The dialogue was long, but the gist is roughly as I described above.
Accordingly, this idiot paid two and a half rubles on the card, and was sent to the blacklist with a bang.
She tells me all this, I am quietly shocked, and ask, "Why the hell did you give $25 to a guy you've never seen?"
To which she replies, "Firstly, I wouldn't have passed it myself anyway, secondly, he seemed to be sitting on a real page, thirdly, he spoke very convincingly about the teachers (he called them by name, talked about their appearance, like "This bespectacled old man"), and fourthly, I only paid half, I thought it was all for real.

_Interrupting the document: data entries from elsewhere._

theorem frame_tallyRelease (vs : List Voter) (s : State) : Unchanged [.sched] s (s.tallyRelease vs) := by
  unfold State.tallyRelease
  exact Unchanged.trans (frame_setRecords _ s) (Unchanged.foldl _ (fun s id => frame_judge vs id s) _ _)

theorem frame_tally (s : State) : Unchanged [.sched, .scale, .lanes] s (s.tally) := by
  unfold State.tally
  dsimp only
  refine Unchanged.trans ?_ (frame_tallyRelease _ _).mono
  refine Unchanged.trans ?_ (frame_tallyOppose _)
  refine Unchanged.trans ?_ (frame_tallyQualify _ _).mono
  refine Unchanged.trans ?_ (frame_tallyNewcomers _ _)
  refine Unchanged.trans ?_ (frame_tallyPurge _ _).mono
  refine Unchanged.trans ?_ (frame_tallyLapse _)
  exact (frame_tallyCounts _ s).mono.trans (frame_tallyAgreement _).mono

theorem frame_markTrailing (old : Nat) (s : State) : Unchanged [.sched] s (s.markTrailing old) := by
  intro b hb; cases b <;> first | rfl | exact absurd (by decide) hb

/-- D alone rewritten. -/
theorem frame_withScale (c : Scale) (s : State) : Unchanged [.scale] s { s with scale := c } := by
  intro b hb; cases b <;> first | rfl | exact absurd (by decide) hb

theorem frame_withRehearsal (r : Rehearsal) (s : State) : Unchanged [.rehearsal] s { s with rehearsal := r } := by
  intro b hb; cases b <;> first | rfl | exact absurd (by decide) hb

theorem frame_withZones (z : Tab Int 16) (s : State) : Unchanged [.zones] s { s with zones := z } := by
  intro b hb; cases b <;> first | rfl | exact absurd (by decide) hb

theorem frame_withRules (r : RuleStore) (s : State) : Unchanged [.rules] s { s with rules := r } := by
  intro b hb; cases b <;> first | rfl | exact absurd (by decide) hb

theorem frame_withLoader (l : Loader) (s : State) : Unchanged [.loader] s { s with loader := l } := by
  intro b hb; cases b <;> first | rfl | exact absurd (by decide) hb

theorem frame_withSched (c : Schedule) (s : State) : Unchanged [.sched] s { s with sched := c } := by
  intro b hb; cases b <;> first | rfl | exact absurd (by decide) hb

theorem frame_setD (d : Nat) (s : State) : Unchanged [.sched, .scale] s (s.setD d) := by
  unfold State.setD
  dsimp only
  refine Unchanged.trans ?_ (frame_setRecords _ _).mono
  refine Unchanged.trans ?_ (frame_withScale _ _).mono
  split
  · exact Unchanged.ite _ (Unchanged.refl _ s) (frame_markTrailing _ s).mono
  · exact Unchanged.refl _ s

theorem frame_markSkipped (r : Record) (s : State) : Unchanged [.rules] s (s.markSkipped r) := by
  unfold State.markSkipped
  split
  · exact frame_withRules _ s
  · exact Unchanged.refl _ s

/-! ### The Source Table -/

theorem frame_noteSource (i : Fin 16) (s : State) : Unchanged [.lanes] s (s.noteSource i) := by
  intro b hb; cases b <;> first | rfl | exact absurd (by decide) hb

theorem frame_unmark (i : Fin 16) (s : State) : Unchanged [.sched] s (s.unmark i) := by
  intro b hb; cases b <;> first | rfl | exact absurd (by decide) hb

theorem frame_putSource (i : Fin 16) (e : Source) (s : State) : Unchanged [.sources, .sched, .lanes] s (s.putSource i e) := by
  unfold State.putSource
  dsimp only
  refine Unchanged.andIte ?_ (frame_noteSource i _).mono (Unchanged.refl _ _)
  exact Unchanged.trans (frame_setSource i e s).mono
    (Unchanged.ite _ (Unchanged.refl _ _) (frame_unmark i _).mono)

theorem frame_prompt (i : Fin 16) (e : Source) (s : State) : Unchanged [.sources, .sched, .scale, .lanes] s (s.prompt i e) := by
  exact Unchanged.ite _ ((frame_putSource i e s).mono.trans (frame_tally _).mono) (frame_putSource i e s).mono

theorem frame_departSources (p : Pos) (s : State) : Unchanged [.sources, .sched, .lanes] s (s.departSources p) := by
  refine Unchanged.foldl _ (fun s i => ?_) _ s
  dsimp only
  split
  · exact Unchanged.ite _ (frame_putSource _ _ s) (Unchanged.refl _ s)
  · exact Unchanged.refl _ s

theorem frame_putLeaving (p : Pos) (i : Fin 16) (e : Source) (s : State) :
    Unchanged [.sources, .sched, .lanes] s (s.putLeaving p i e) :=
  (frame_putSource i e s).trans (frame_departSources p _)

theorem frame_boundarySource (old : Option Nat) (rekey : Bool) (i : Fin 16) (s : State) : Unchanged [.sources, .sched, .lanes] s (s.boundarySource old rekey i) := by
  unfold State.boundarySource
  dsimp only
  refine Unchanged.ite _ (Unchanged.refl _ s) ?_
  have h : Unchanged [.sources, .sched, .lanes] s
      (if ((s.source i).spent old != (s.source i).spent s.time.t) = true then s.unmark i else s) :=
    Unchanged.ite _ (frame_unmark i s).mono (Unchanged.refl _ s)
  refine Unchanged.ite _ ?_ (h.trans (frame_putSource _ _ _))
  exact (h.trans (frame_putSource _ _ _)).trans (frame_noteSource i _).mono

theorem frame_boundarySources (old : Option Nat) (rekey : Bool) (s : State) : Unchanged [.sources, .sched, .lanes] s (s.boundarySources old rekey) := by
  exact Unchanged.foldl _ (fun s i => frame_boundarySource old rekey i s) _ s

theorem frame_freeSources (s : State) : Unchanged [.sources, .sched, .lanes] s (s.freeSources) := by
  exact Unchanged.foldl _ (fun s i => Unchanged.ite _ (Unchanged.refl _ s) (frame_putSource i _ s)) _ s

/-! ### The Roster and rehearsals -/

theorem frame_noteSlot (p : Pos) (s : State) : Unchanged [.lanes] s (s.noteSlot p) := by
  intro b hb; cases b <;> first | rfl | exact absurd (by decide) hb

theorem frame_boundaryRoster (c : Bool) (s : State) : Unchanged [.roster, .lanes] s (s.boundaryRoster c) := by
  refine Unchanged.foldl _ (fun s p => ?_) _ s
  dsimp only
  exact Unchanged.ite _ ((frame_setPos p _ s).mono.trans (frame_noteSlot p _).mono) (frame_setPos p _ s).mono

theorem frame_boundarySettings (s : State) : Unchanged [.roster] s (s.boundarySettings) := by
  intro b hb; cases b <;> first | rfl | exact absurd (by decide) hb

theorem frame_noteResult (a b : Nat) (c : Bool) (s : State) : Unchanged [.lanes] s (s.noteResult a b c) := by
  unfold State.noteResult
  split
  · exact frame_notifyOne _ _ s
  · exact Unchanged.refl _ s

theorem frame_endRehearsal (c : Bool) (s : State) : Unchanged [.lanes, .rehearsal] s (s.endRehearsal c) := by
  unfold State.endRehearsal
  dsimp only
  exact ((frame_clearBoards _ s).mono.trans (frame_noteResult _ _ _ _).mono).trans (frame_withRehearsal _ _).mono

theorem frame_cancelRehearsal (s : State) : Unchanged [.lanes, .rehearsal] s (s.cancelRehearsal) := by
  exact Unchanged.ite _ (frame_endRehearsal _ s) (Unchanged.refl _ s)

theorem frame_frameRehearsal (s : State) : Unchanged [.rehearsal] s (s.frameRehearsal) := by
  unfold State.frameRehearsal
  split
  · exact frame_withRehearsal _ s
  · exact Unchanged.refl _ s

theorem frame_rollRehearsal (s : State) : Unchanged [.rehearsal] s (s.rollRehearsal) := by
  unfold State.rollRehearsal
  split
  · exact Unchanged.ite _ (frame_withRehearsal _ s) (Unchanged.refl _ s)
  · exact Unchanged.refl _ s

theorem frame_moveRehearsal (t x : Nat) (s : State) : Unchanged [.lanes, .rehearsal] s (s.moveRehearsal t x) := by
  unfold State.moveRehearsal
  split
  · dsimp only
    exact Unchanged.ite _ (frame_cancelRehearsal s) (frame_withRehearsal _ s).mono
  · exact Unchanged.refl _ s

theorem frame_settlePending (b : Nat) (real : Bool) (s : State) : Unchanged [.lanes, .rehearsal] s (s.settlePending b real) := by
  unfold State.settlePending
  dsimp only
  refine Unchanged.ite _ (Unchanged.ite _ (frame_cancelRehearsal s) ?_) (Unchanged.refl _ s)
  split
  · exact Unchanged.refl _ s
  · exact (frame_withRehearsal _ s).mono.trans (frame_notifyAll _ _).mono

theorem frame_completeRehearsal (t : Nat) (s : State) : Unchanged [.lanes, .rehearsal] s (s.completeRehearsal t) := by
  exact Unchanged.ite _ (frame_endRehearsal _ s) (Unchanged.refl _ s)

/-! ### The Change-over Controller -/

theorem frame_addHistory (e : BitVec 16 → HistoryEntry) (s : State) : Unchanged [.scale] s (s.addHistory e) := by
  intro b hb; cases b <;> first | rfl | exact absurd (by decide) hb

theorem frame_clearAll (s : State) : Unchanged [.lanes, .rehearsal, .scale, .sched, .sources] s (s.clearAll) := by
  unfold State.clearAll
  dsimp only
  refine Unchanged.trans ?_ (frame_notifyAll _ _).mono
  refine Unchanged.trans ?_ (frame_clearBoards _ _).mono
  refine Unchanged.trans ?_ (frame_freeSources _).mono
  refine Unchanged.trans ?_ (frame_addHistory _ _).mono
  refine Unchanged.trans (frame_cancelRehearsal s).mono ?_
  intro b hb; cases b <;> first | rfl | exact absurd (by decide) hb

theorem frame_boundaryClear (s : State) : Unchanged [.lanes, .rehearsal, .scale, .sched, .sources] s (s.boundaryClear) := by
  exact Unchanged.ite _ (frame_clearAll s) (Unchanged.refl _ s)

theorem frame_boundaryInserted (s : State) : Unchanged [.scale, .sched] s (s.boundaryInserted) := by
  unfold State.boundaryInserted
  split
  · exact Unchanged.refl _ s
  · dsimp only
    split
    · exact (frame_withScale _ s).mono.trans (frame_setD _ _).mono
    · exact (frame_withScale _ s).mono

theorem frame_boundaryProvisional (s : State) : Unchanged [.scale] s (s.boundaryProvisional) := by
  exact Unchanged.ite _ (frame_withScale _ s) (Unchanged.refl _ s)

" To my reasonable question, "Listen, you idiot, what stopped him from going to the KFU website and reading about the teachers there?" she burst into tears again.
So, the scheme is as simple as a broom.
We buy a Facebook account, as pumped up as possible. We google any university, look for its website. And carefully read the information about the teachers. We look at the photos, see who teaches what.
Then, directly, we search for students of this very university on Facebook, and have a conversation according to a template, like "Hi, I can arrange to pass the session for you." In the dialogues, we operate with the names and patronymics of the teachers, and other data, that is, we create the effect of presence. We accept money on the left debit.